> Provided records:
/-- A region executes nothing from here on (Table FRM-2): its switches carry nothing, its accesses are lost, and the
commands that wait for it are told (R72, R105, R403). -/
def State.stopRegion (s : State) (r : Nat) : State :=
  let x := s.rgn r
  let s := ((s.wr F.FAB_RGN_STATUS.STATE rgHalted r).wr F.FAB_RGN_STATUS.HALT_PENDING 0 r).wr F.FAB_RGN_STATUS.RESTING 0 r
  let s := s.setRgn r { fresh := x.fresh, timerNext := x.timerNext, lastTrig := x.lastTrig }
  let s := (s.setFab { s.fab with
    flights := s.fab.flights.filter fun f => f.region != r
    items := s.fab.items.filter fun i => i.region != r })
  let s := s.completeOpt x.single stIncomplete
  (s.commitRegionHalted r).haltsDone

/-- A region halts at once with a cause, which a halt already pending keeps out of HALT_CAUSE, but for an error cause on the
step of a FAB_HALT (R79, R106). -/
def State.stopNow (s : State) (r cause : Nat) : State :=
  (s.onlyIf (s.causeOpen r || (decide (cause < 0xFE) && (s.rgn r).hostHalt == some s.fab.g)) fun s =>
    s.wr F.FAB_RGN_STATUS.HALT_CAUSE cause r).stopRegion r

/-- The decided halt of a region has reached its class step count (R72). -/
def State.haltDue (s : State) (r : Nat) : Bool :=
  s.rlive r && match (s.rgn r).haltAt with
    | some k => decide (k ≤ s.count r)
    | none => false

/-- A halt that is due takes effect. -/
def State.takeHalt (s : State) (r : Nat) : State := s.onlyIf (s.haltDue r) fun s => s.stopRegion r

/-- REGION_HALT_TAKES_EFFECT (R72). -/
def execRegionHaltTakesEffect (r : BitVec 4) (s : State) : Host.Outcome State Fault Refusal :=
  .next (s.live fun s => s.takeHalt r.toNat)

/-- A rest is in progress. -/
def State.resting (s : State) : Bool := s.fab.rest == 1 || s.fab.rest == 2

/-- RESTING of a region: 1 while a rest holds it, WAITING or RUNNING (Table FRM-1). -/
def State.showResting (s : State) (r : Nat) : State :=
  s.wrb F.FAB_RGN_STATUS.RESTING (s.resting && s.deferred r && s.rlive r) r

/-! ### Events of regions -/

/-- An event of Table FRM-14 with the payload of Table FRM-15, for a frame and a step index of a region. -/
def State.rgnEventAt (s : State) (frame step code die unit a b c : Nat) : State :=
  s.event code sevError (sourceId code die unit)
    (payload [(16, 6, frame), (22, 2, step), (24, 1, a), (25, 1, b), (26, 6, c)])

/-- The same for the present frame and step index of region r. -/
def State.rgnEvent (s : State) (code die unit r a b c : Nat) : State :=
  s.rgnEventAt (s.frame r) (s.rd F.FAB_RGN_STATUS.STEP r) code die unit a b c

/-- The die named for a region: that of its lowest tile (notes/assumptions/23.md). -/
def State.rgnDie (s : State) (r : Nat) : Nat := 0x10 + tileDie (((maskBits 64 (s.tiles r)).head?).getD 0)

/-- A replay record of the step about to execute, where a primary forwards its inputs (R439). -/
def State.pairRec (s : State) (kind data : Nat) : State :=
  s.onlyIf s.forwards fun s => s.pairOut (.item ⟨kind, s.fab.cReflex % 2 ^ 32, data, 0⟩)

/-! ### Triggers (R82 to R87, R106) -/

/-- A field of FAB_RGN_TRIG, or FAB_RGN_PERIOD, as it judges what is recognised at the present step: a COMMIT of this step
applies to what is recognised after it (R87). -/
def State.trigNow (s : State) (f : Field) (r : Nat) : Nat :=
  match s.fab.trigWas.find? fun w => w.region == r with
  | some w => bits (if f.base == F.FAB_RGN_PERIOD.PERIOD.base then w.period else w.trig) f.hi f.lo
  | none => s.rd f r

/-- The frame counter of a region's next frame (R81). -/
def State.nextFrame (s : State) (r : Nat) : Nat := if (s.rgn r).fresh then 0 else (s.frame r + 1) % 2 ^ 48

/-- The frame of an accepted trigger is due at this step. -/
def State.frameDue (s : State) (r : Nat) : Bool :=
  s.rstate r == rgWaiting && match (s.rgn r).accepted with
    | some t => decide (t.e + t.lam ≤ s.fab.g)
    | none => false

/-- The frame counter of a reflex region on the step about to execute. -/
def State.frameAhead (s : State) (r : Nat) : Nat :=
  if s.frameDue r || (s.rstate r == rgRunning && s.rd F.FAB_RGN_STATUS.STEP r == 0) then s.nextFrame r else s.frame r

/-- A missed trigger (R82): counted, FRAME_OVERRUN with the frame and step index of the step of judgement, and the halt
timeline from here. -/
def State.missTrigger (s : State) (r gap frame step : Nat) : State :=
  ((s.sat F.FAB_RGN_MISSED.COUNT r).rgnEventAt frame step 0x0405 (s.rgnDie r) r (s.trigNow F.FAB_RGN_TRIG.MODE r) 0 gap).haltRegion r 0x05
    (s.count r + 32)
* * *
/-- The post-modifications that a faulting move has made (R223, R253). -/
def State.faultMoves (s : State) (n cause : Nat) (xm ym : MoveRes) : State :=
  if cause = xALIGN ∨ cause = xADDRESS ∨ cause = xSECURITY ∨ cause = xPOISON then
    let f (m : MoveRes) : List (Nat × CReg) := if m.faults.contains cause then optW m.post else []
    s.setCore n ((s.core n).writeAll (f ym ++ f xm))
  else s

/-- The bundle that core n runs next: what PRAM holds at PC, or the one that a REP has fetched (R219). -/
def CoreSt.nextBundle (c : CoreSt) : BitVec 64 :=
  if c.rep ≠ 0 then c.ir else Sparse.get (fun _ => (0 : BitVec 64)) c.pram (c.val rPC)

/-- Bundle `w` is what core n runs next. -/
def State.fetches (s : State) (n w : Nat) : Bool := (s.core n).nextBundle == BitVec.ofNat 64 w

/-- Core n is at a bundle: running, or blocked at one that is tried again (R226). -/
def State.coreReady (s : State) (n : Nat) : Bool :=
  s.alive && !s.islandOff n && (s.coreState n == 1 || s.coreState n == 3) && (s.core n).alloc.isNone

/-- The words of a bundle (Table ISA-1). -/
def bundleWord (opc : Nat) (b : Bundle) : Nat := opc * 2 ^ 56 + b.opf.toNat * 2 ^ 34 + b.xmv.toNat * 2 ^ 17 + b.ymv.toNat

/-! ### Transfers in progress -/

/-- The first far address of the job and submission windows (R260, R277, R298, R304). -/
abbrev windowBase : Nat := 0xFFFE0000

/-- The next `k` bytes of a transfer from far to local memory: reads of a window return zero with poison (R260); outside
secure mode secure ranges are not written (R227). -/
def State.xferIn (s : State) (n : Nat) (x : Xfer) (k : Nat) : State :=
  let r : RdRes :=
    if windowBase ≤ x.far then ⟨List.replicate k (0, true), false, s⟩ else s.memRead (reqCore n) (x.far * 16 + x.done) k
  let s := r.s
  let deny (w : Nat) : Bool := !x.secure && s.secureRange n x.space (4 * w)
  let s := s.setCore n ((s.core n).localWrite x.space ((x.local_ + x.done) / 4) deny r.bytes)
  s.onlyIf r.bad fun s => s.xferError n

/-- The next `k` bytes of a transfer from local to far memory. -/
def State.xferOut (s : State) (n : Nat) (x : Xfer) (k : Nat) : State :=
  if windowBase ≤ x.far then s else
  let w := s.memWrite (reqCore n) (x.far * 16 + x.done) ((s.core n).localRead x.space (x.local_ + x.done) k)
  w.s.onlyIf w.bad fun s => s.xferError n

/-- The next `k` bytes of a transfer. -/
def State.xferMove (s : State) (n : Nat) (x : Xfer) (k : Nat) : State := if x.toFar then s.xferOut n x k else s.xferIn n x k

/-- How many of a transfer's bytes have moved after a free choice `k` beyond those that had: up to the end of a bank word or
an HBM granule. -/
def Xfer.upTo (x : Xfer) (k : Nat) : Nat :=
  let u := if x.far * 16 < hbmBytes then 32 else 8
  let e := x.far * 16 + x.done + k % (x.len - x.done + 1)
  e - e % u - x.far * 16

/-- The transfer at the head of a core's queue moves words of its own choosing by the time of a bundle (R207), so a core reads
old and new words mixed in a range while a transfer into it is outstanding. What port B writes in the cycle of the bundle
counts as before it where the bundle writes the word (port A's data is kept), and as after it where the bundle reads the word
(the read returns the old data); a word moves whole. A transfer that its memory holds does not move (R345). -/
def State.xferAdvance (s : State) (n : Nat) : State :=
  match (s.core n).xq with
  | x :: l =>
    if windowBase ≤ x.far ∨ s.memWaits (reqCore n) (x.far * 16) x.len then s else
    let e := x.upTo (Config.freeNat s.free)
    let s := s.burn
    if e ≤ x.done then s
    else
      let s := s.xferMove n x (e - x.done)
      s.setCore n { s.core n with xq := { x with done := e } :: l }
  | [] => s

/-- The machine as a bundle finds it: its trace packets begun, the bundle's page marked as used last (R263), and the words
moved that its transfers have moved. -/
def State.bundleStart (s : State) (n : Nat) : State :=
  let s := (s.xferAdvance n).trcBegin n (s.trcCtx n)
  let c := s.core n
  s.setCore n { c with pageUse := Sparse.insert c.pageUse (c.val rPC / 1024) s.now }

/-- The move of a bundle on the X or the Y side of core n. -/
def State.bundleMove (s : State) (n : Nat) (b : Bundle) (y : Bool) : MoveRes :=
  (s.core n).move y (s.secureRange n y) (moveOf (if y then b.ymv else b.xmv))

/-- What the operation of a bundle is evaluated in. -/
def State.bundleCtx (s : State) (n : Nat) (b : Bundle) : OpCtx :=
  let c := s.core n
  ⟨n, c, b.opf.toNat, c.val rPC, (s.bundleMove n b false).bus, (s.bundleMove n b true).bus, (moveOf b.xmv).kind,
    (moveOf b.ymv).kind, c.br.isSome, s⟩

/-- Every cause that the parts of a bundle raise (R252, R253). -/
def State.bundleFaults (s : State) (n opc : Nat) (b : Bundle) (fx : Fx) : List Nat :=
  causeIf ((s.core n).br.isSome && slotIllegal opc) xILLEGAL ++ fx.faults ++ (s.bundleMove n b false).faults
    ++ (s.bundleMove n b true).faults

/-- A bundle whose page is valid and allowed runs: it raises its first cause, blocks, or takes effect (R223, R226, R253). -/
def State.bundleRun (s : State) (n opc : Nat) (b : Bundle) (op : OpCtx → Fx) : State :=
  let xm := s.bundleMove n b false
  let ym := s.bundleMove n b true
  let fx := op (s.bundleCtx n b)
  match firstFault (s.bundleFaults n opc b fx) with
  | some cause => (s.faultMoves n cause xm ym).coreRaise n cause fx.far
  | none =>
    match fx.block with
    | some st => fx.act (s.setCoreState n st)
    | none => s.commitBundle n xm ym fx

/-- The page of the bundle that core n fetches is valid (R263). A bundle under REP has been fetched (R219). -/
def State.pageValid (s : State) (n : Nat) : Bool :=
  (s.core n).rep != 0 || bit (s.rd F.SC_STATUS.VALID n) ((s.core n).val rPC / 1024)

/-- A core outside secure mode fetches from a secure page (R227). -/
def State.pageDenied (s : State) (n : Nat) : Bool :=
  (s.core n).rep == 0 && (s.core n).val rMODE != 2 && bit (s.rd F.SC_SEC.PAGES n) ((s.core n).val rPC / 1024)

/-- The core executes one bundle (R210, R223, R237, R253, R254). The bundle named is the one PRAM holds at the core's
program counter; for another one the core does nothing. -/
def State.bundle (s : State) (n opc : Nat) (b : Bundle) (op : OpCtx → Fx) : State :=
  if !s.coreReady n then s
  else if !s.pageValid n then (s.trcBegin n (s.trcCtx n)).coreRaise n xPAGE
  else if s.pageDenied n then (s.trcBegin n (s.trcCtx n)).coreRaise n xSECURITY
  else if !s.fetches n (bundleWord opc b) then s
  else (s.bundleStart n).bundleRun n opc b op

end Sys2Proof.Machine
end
---
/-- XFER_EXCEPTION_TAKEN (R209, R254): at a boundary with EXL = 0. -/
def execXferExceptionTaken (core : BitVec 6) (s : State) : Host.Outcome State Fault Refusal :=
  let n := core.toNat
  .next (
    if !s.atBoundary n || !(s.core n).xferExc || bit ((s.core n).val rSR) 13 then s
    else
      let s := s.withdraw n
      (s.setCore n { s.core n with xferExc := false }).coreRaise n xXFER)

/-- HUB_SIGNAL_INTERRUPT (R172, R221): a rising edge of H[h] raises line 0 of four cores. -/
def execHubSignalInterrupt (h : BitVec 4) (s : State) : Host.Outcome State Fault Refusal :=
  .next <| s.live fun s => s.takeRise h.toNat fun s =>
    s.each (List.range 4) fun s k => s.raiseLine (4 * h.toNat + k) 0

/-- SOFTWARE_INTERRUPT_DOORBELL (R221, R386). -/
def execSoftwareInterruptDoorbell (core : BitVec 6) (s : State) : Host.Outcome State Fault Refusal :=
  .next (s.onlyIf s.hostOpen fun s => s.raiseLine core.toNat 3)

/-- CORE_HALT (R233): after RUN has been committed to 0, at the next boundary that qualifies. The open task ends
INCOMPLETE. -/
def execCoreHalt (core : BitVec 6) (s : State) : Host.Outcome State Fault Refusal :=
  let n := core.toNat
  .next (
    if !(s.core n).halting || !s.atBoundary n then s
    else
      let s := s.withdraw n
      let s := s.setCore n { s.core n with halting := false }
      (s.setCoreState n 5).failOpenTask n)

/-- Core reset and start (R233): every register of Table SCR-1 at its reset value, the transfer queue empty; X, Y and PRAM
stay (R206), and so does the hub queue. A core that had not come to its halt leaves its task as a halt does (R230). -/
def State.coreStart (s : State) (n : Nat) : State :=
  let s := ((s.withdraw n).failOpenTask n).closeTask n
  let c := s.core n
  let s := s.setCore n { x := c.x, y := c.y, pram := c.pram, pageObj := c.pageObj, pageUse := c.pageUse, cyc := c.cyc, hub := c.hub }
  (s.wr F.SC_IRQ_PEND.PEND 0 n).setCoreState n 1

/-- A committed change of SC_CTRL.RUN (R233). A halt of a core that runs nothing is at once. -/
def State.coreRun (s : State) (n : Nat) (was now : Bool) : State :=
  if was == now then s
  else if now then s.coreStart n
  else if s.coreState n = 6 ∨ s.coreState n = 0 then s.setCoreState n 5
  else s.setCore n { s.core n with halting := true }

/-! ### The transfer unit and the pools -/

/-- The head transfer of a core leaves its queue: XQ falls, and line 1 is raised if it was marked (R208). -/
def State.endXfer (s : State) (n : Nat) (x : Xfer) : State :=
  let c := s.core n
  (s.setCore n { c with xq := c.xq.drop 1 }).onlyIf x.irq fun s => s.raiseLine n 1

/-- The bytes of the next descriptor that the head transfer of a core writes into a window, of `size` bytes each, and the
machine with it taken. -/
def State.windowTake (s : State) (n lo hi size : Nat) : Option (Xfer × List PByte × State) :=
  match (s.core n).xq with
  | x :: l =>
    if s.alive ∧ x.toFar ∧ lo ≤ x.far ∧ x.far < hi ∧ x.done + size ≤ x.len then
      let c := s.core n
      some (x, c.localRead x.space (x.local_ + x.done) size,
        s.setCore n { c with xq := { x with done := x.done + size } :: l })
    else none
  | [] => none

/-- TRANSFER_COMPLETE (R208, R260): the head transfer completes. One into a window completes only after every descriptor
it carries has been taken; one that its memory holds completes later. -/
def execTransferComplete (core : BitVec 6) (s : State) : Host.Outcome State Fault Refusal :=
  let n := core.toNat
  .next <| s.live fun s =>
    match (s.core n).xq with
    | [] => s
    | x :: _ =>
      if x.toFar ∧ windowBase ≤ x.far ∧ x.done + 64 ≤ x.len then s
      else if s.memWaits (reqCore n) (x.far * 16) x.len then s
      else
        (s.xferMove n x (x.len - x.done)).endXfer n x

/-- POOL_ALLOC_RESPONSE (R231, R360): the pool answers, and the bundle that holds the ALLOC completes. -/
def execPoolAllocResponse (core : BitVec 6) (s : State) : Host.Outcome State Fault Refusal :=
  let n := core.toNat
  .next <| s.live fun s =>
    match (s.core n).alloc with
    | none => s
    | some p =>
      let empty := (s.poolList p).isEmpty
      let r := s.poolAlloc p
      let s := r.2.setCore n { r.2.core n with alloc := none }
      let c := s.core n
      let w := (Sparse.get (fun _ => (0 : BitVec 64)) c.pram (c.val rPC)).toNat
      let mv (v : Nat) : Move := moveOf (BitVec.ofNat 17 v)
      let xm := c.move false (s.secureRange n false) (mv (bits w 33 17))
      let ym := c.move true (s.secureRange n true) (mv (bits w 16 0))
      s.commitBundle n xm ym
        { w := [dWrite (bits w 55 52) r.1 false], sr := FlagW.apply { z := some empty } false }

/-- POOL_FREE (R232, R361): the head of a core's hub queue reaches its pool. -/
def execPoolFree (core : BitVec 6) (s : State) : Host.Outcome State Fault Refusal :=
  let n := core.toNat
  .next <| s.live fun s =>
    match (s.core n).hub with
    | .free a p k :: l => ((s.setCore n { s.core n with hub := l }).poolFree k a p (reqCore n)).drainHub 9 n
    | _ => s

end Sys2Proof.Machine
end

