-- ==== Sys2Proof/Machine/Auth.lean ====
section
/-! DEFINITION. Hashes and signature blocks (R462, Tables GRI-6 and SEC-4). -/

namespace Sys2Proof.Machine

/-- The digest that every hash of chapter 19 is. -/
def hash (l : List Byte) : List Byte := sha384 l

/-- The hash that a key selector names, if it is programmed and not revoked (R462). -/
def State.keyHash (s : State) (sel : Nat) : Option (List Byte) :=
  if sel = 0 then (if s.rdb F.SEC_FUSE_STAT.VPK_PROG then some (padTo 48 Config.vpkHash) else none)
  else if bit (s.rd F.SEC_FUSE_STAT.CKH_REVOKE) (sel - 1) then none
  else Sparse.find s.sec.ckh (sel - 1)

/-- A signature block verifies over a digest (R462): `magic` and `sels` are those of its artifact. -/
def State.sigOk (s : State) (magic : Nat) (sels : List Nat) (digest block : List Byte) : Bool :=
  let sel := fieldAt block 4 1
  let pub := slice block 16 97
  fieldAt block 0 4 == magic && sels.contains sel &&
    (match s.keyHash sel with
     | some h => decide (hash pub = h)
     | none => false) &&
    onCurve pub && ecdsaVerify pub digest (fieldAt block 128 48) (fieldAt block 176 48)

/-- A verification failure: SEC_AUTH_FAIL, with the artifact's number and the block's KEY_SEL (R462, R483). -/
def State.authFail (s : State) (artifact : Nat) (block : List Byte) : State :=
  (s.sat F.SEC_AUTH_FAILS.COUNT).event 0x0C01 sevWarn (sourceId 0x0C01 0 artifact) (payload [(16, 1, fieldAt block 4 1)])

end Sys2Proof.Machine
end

> Task details: In the listing above, find the line with "lost, and the" and the line with "def State.takeHalt (s", then print exactly those two lines and every line between them, and nothing more.

> Exercise output:
/-- A region executes nothing from here on (Table FRM-2): its switches carry nothing, its accesses are lost, and the
commands that wait for it are told (R72, R105, R403). -/
def State.stopRegion (s : State) (r : Nat) : State :=
  let x := s.rgn r
  let s := ((s.wr F.FAB_RGN_STATUS.STATE rgHalted r).wr F.FAB_RGN_STATUS.HALT_PENDING 0 r).wr F.FAB_RGN_STATUS.RESTING 0 r
  let s := s.setRgn r { fresh := x.fresh, timerNext := x.timerNext, lastTrig := x.lastTrig }
  let s := (s.setFab { s.fab with
    flights := s.fab.flights.filter fun f => f.region != r
    items := s.fab.items.filter fun i => i.region != r })
  let s := s.completeOpt x.single stIncomplete
  (s.commitRegionHalted r).haltsDone

/-- A region halts at once with a cause, which a halt already pending keeps out of HALT_CAUSE, but for an error cause on the
step of a FAB_HALT (R79, R106). -/
def State.stopNow (s : State) (r cause : Nat) : State :=
  (s.onlyIf (s.causeOpen r || (decide (cause < 0xFE) && (s.rgn r).hostHalt == some s.fab.g)) fun s =>
    s.wr F.FAB_RGN_STATUS.HALT_CAUSE cause r).stopRegion r

/-- The decided halt of a region has reached its class step count (R72). -/
def State.haltDue (s : State) (r : Nat) : Bool :=
  s.rlive r && match (s.rgn r).haltAt with
    | some k => decide (k ≤ s.count r)
    | none => false

/-- A halt that is due takes effect. -/
def State.takeHalt (s : State) (r : Nat) : State := s.onlyIf (s.haltDue r) fun s => s.stopRegion r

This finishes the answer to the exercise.